Leider treffen Moral und Rechtslage in Deutschland immer seltener aufeinander und ich kann nur jedem raten, sich vorher schlau zu machen. Unverschämt ist ein moralischer Wertebegriff, der sehr wohl verwendet werden kann, weil er das Empfinden der Mehrheit derer ausdrückt, die unter den Folgen solcher Kunden indirekt zu leiden haben. Und es ist auch keine Behauptung, sondern eine Meinung, die ich garantiert mit der Mehrheit der ehrlichen Nutzer teile.

Und nein: ich verstehe das mit dem Streikrecht im konkreten Fall überhaupt nicht. Kollektivrecht und Individualrecht zu vermischen ist schon albern, aber was hat das Kollektivrecht jetzt bitteschön mit Amazon-Konten zu tun?


----------



## Gelöschtes Mitglied 85610 (3. Mai 2016)

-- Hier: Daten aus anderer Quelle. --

-- ==== Sys2Proof/Laws/FramesHost.lean ====
section
/-! SUPPORT. Frames: what the functions of time, the reads and writes of the dictionary, sessions and transfers may change, one lemma a function. -/

set_option Elab.async false

namespace Sys2Proof.Machine

set_option maxRecDepth 4000
variable {ps qs : List StatePart} {t u v : State}

theorem State.modDom_moves {s : State} {d : Nat} {f : PtpDom → PtpDom} : Moves [.tim] s (State.modDom s d f) := by
  delta State.modDom
  extract_lets l1
  exact .tim .refl

theorem State.offsetI32_moves {s : State} {o : Int} : MovesP [.fresh] s (State.offsetI32 s o) := by
  delta State.offsetI32
  extract_lets l1
  refine .ite ?_ ?_
  · exact .mk .refl
  · exact .after State.freeBelow_moves .refl

theorem State.publish_moves {s : State} {e : Nat → Nat} {inc : Nat} : Moves [.fresh, .tim] s (State.publish s e inc) := by
  delta State.publish
  split
  · rename_i x1 x2 x3 x4
    have h_x3 : Moves [.fresh, .tim] s x3 := by
      refine MovesP.of_eq x4 (.after State.free_moves ?_)
      exact .refl
    extract_lets l5 l6
    exact .tim h_x3

theorem State.nativeHoldover_moves {s : State} {cause : Nat} : Moves [.fresh, .objs, .flt, .bbx, .tim] s (State.nativeHoldover s cause) := by
  delta State.nativeHoldover
  extract_lets l1
  refine .ite ?_ ?_
  · split
    · rename_i x2 x3 x4 x5
      have h_x4 : Moves [.fresh, .objs, .flt, .bbx, .tim] s x4 := by
        refine MovesP.of_eq x5 (.after State.offsetI32_moves ?_)
        exact .refl
      extract_lets l6 l7 l8 l9 l10
      have h_l8 : Moves [.fresh, .objs, .flt, .bbx, .tim] s l8 := by
        unfold l8
        exact .tim h_x4
      have h_l9 : Moves [.fresh, .objs, .flt, .bbx, .tim] s l9 := by
        unfold l9
        exact .after State.setNum_moves h_l8
      have h_l10 : Moves [.fresh, .objs, .flt, .bbx, .tim] s l10 := by
        unfold l10
        exact .after State.publish_moves h_l9
      exact .after State.raise_moves h_l10
  · exact .refl

theorem State.legacyHoldover_moves {s : State} {b : Nat} : Moves [.fresh, .objs, .flt, .bbx, .tim] s (State.legacyHoldover s b) := by
  delta State.legacyHoldover
  extract_lets l1
  refine .ite ?_ ?_
  · split
    · rename_i x2 x3 x4 x5
      have h_x4 : Moves [.fresh, .objs, .flt, .bbx, .tim] s x4 := by
        refine MovesP.of_eq x5 (.after State.offsetI32_moves ?_)
        exact .refl
      extract_lets l6 l7 l8 l9 l10
      have h_l10 : Moves [.fresh, .objs, .flt, .bbx, .tim] s l10 := by
        unfold l10
        exact .tim h_x4
      exact .after State.raise_moves h_l10
  · exact .refl

theorem State.domainHoldover_moves {s : State} {d : Nat} {cause : Nat} : Moves [.fresh, .objs, .flt, .bbx, .tim] s (State.domainHoldover s d cause) := by
  delta State.domainHoldover
  extract_lets l1
  have h_l1 : Moves [.fresh, .objs, .flt, .bbx, .tim] s l1 := by
    unfold l1
    refine .ite ?_ ?_
    · exact .after State.nativeHoldover_moves .refl
    · exact .refl
  refine .forEach ?_ fun i2 t3 h_t3 => ?_
  · exact h_l1
  · exact .after State.legacyHoldover_moves h_t3

theorem State.selectMaster_moves {s : State} {d : Nat} : Moves [.fresh, .objs, .flt, .bbx, .tim] s (State.selectMaster s d) := by
  delta State.selectMaster
  extract_lets l1
  split
  · exact .refl
  · extract_lets l2 l3
    have h_l3 : Moves [.fresh, .objs, .flt, .bbx, .tim] s l3 := by
      unfold l3
      exact .after State.modDom_moves .refl
    refine .ite ?_ ?_
    · exact .after State.modDom_moves .refl
    · refine .ite ?_ ?_
      · exact .after State.domainHoldover_moves h_l3
      · exact h_l3

theorem State.announce_moves {s : State} {a : Announce} : Moves [.fresh, .objs, .flt, .bbx, .tim] s (State.announce s a) := by
  delta State.announce
  extract_lets l1 l2
  have h_l2 : Moves [.fresh, .objs, .flt, .bbx, .tim] s l2 := by
    unfold l2
    exact .after State.modDom_moves .refl
  refine .ite ?_ ?_
  · exact .after State.selectMaster_moves h_l2
  · exact .refl

theorem State.stage_moves {s : State} {area : Nat} {gen : Nat} : Moves [.wilwa] s (State.stage s area gen) := by
  delta State.stage
  extract_lets l1 l2 l3
  refine .after State.modAdm_moves (.wilwa ?_)
  exact .refl

theorem State.domainChanged_moves {s : State} {old : Nat} : Moves [.fresh, .objs, .flt, .bbx, .tim] s (State.domainChanged s old) := by
  delta State.domainChanged
  extract_lets l1
  refine .ite ?_ ?_
  · exact .refl
  · exact .after State.nativeHoldover_moves .refl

*AW: Amazon: Erneut Bericht über Kontosperrung wegen zu hoher Retouren-Quote*



Mac_Leichlingen schrieb:


> Das ist wie bei der Commerzbank. Bei den Cum-Cum-Geschäften bewegt man sich auch im Rahmen der Rechtslage. Da muss man schon Verständnis für aufbringen. ....





Kaaruzo schrieb:


> Entweder ist es legal oder es ist nicht legal. Wo soll da jetzt das Problem sein?...



Wenn man auf Moral und Ethik sch**sst ist das natürlich kein Problem.


----------



## seahawk (3. Mai 2016)

*AW: Amazon: Erneut Bericht über Kontosperrung wegen zu hoher Retouren-Quote*



Kaaruzo schrieb:


> Laut Artikel geht es aber scheinbar doch um die Anzahl der Retouren. Zumal auch die Mehrheit der User hier im Thread es wohl so verstanden haben.



Wie wissen aber nicht ob es dabei der Widerruf nach FernAbsG war oder die Retour auf Grund von Mängeln, also im Rahmen der Gewährleistungspflicht des Händlers.  Die erste Option bedarf keines Grundes, die zweite schon. Amazon gibt als Grund Option 2 an. Aber das wir in Deutschland die Vertragsfreiheit haben, kann er sich aufregen wie er will, Amazon muss ihm nichts verkaufen.


----------



## Rotkaeppchen (3. Mai 2016)

*AW: Amazon: Erneut Bericht über Kontosperrung wegen zu hoher Retouren-Quote*



Kaaruzo schrieb:


> ...
> Und ich *vermute* eben, dass Amazon hier versucht, Kunden die ihre gesetzlichen Rechte wahrnehmen, auszusperren, ein Vorgang der juristisch nicht haltbar ist.
> 
> Aufgrund der Ereignisse von Amazon in der Vergangenheit eine genauso gut vorstellbares Szenario.
> ...


Ich halte ganz subjektiv bewertet Amazon für keinen seriösen Händler, wenn ich mir die Arbeitsbedingungen im Betrieb anschaue. Ich habe und werde niemals bei Amazon bestellen, solange diese, ich nennen sie menschenunwürdigen Verhältnisse, im Betrieb  herrschen. Eine Sperrung bei Amazon wäre für mich persönlich so bedeutet, wie nicht mehr auf Bild.de mit Adblocker zugreifen zu können. Es wäre mehr ein Segen, um nicht ausversehen beim falschen Händler zu bestellen. 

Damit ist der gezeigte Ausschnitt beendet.